Who Could Be the First Domino?

Rightly, most takes begin at the highest tier conference that displays instability or a desire to expand as it projects to affect conferences below it.

The Big Ten has been oozing rumors of an imminent expansion to 12. That could be the first domino.

Will they continue to pine for Notre Dame, or is that era over and we are looking at the era of a Missouri or Rutgers in the Big Ten?

The Pac-10 has in the past stated that they would seek to maintain parity with the Big Ten if they went to 12.  Today would they take Utah and Colorado ...or Utah and BYU?

If Missouri joins the Big Ten or Colorado joins the Pac-10, who would the Big 12 add to the Big 12 north?  Would it be TCU in an attempt to block the MWC from ascension into the BCS or Colorado State to provide a replacement presence in the lucrative Denver DMA?  If Missou and Colorado are both taken, do OU and OSU join the Big 12 North and two Texas schools (TCU and Houston?) get added to the Big 12 (potentially shrinking the media pie) or does the Big 12 go west and add CSU and BYU to the Big 12 North?

It is abundantly clear that if the Big Ten and Pac-10 go to 12 teams, the big three of the Mountain West could be raided and the more and more likely scenario of an ascension of the Mountain West Conference into the ranks of the BCS conferences could be blocked.

The MWC Will Almost Certainly Ascend to BCS Conference Status in 2013 Unless it is Raided

Consider the criteria for conference inclusion in the Bowl Championship series.

We know there are fixed guidelines that are in place to evaluate conferences for the admission of conferences for the 2012 season, and we know in general the factors being weighed . The following is pulled directly from the BCS site.
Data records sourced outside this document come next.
-- ==== Sys2Proof/Machine/Hold.lean ====
section
/-! DEFINITION. Holding up through power loss (chapter 14): the configuration record and its staging, the charger, the
dump, checkpoints and segments, and the restart of R525. -/
namespace Sys2Proof.Machine

/-! ## The configuration record (R498 to R502) -/

/-- The fields of a record's bytes. -/
def parseConf (b : Bytes) : ConfRec where
  pfMw := leVal (slice b 0x08 4)
  etaPermille := leVal (slice b 0x0C 2)
  vChgMv := leVal (slice b 0x0E 2)
  chgMaxMa := leVal (slice b 0x10 4)
  cEolUf := leVal (slice b 0x14 4)
  ssvid := BitVec.ofNat 16 (leVal (slice b 0x18 2))
  ssid := BitVec.ofNat 16 (leVal (slice b 0x1A 2))
  throttle := leVal (slice b 0x1C 2)
  pct := leVal (slice b 0x1E 1)
  foldHi := leVal (slice b 0x1F 1)
  foldLo := leVal (slice b 0x20 1)
  journalMax := leVal (slice b 0x21 1)
  spread := leVal (slice b 0x22 2)
  ckptInterval := leVal (slice b 0x24 2)
  flushW := leVal (slice b 0x26 2)

/-- PCT, FOLD_HI and FOLD_LO in range (R433). -/
def slcOk (pct hi lo : Nat) : Bool := decide (1 ≤ pct ∧ pct ≤ 12 ∧ 1 ≤ hi ∧ hi ≤ 100 ∧ 1 ≤ lo ∧ lo < hi)

/-- SPREAD in range (R433). -/
def spreadOk (v : Nat) : Bool := decide (50 ≤ v ∧ v ≤ 2000)

/-- CKPT_INTERVAL_S and JOURNAL_MAX_GIB in range (R532). -/
def ckptPolicyOk (interval gib : Nat) : Bool := decide (60 ≤ interval ∧ interval ≤ 3600 ∧ 1 ≤ gib ∧ gib ≤ 64)

/-- Every range of R498. -/
def confOk (r : ConfRec) : Bool :=
  decide (1000 ≤ r.pfMw ∧ r.pfMw ≤ 200000) && decide (500 ≤ r.etaPermille ∧ r.etaPermille ≤ 1000)
    && decide (13000 ≤ r.vChgMv ∧ r.vChgMv ≤ 36000) && decide (100 ≤ r.chgMaxMa ∧ r.chgMaxMa ≤ 20000)
    && decide (100 ≤ r.cEolUf ∧ r.cEolUf ≤ 1000000) && decide (850 ≤ r.throttle ∧ r.throttle ≤ 1200)
    && slcOk r.pct r.foldHi r.foldLo && spreadOk r.spread && ckptPolicyOk r.ckptInterval r.journalMax
    && decide (20 ≤ r.flushW ∧ r.flushW ≤ 42)

/-- TZ_HOLD_CFG_CMD.COMMIT (R500, R501): the owner lock is checked before the ranges (log 56). -/
def cfgStageCommit (stored : Bool) (s : State) : State :=
  let r := parseConf s.hold.stage
  if s.hold.cfgBusy then { s with hold.cfgResult := 1 }
  else if ownerLocked s then evsSet 227 { s with hold.cfgResult := 3 }
  else if !confOk r then evsSet 227 { s with hold.cfgResult := 2 }
  else
    let ok := stored && canStore .conf s
    evsSet 227 { storeRecord (.conf r) ok s with hold.cfgResult := if ok then 0 else 4 }

/-- CFG_STAGE_COMMIT. -/
def execCfgStageCommit (stored : Bool) (s : State) : Host.Outcome State Fault Refusal :=
  .next (if running s then cfgStageCommit stored s else s)

/-- A write to one of the policy registers (R502, R605): refused whole when a field is out of range; BAD_WRITE is set by a
refusal and cleared by writing 1 to it. -/
def policyWrite (reg : PolicyReg) (v : W32) (s : State) : State :=
  match reg with
  | .slc =>
    let pct := (fieldOf 0 4 v).toNat
    let hi := (fieldOf 4 7 v).toNat
    let lo := (fieldOf 11 7 v).toNat
    if slcOk pct hi lo then
      { s with ftl.pct := pct, ftl.foldHi := hi, ftl.foldLo := lo, hold.policyDue := true,
               ftl.slcBad := s.ftl.slcBad && !v.getLsbD 18 }
    else { s with ftl.slcBad := true }
  | .wl =>
    let w := (fieldOf 0 11 v).toNat
    if spreadOk w then
      { s with ftl.spread := w, hold.policyDue := true, ftl.wlBad := s.ftl.wlBad && !v.getLsbD 11 }
    else { s with ftl.wlBad := true }
  | .hold =>
    let i := (fieldOf 0 12 v).toNat
    let g := (fieldOf 12 8 v).toNat
    if ckptPolicyOk i g then
      { s with hold.ckptInterval := i, hold.journalMax := g, hold.policyDue := true,
               hold.polBad := s.hold.polBad && !v.getLsbD 20 }
    else { s with hold.polBad := true }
"The champions of the Atlantic Coast, Big East, Big Ten, Big 12, Pac-10, and Southeastern Conferences will have annual automatic qualification for a BCS game through the 2013 regular season, based on mathematical standards of performance during the 2004-2007 regular seasons.

The 2008-2011 regular seasons will be evaluated under the same standards to determine if other conferences will have annual automatic qualification for the games after the 2012 and 2013 regular seasons. The champions of no more than seven conferences will have annual automatic berths.

If the BCS continues under the same or similar format, conferences will be evaluated on their performances during the 2010-2013 regular seasons to determine which conferences will have automatic qualification for the bowls that will conclude the 2014-2017 regular seasons."

...and...

"Each conference will be evaluated over a four-year period based on the three elements: the average rank of the highest ranked team, the average rank of all conference teams, and the number of teams in the top 25. Bowls' contractual agreements with host conferences will remain in place."

We know the BCS has stated in writing that they are going to use the exact same criteria that allowed a rebuilt lesser football Big East to qualify last time around.  We don't know any of the specifics though. 

We don't know for a fact how wins are weighed and whatnot.  That said, it hasn't stopped people from speculating on that criteria and how conferences are faring in meeting it.

Bleacher Report scribe Crayton is doing a series on the the math. In an article last year he speculated among other things that the MWC is not likely to get in as constructed as 2008's strong finish appeared to be something of a high water mark.  

At this point he may have changed his tune as the MWC has had another very good year in 2009, which suggests their recent run of top play may be maintainable long term (2008-2011).

All numbers used in this report are pulled from his articles.

At a year and a half through the current four year evaluation period, his math suggested the following.

SEC (0.699)

Big 12 (0.668)

Big Ten (0.582)

Pac-10 (0.505)

ACC (0.492)

Big East (0.486)

MWC (0.468)

with .500 being the assumed cutoff for a conference to move up to BCS membership.

He theorized that the addition of one reasonable MWC expansion candidates with a top 25 record—Boise or possibly Houston—might push the MWC over the .500 threshold.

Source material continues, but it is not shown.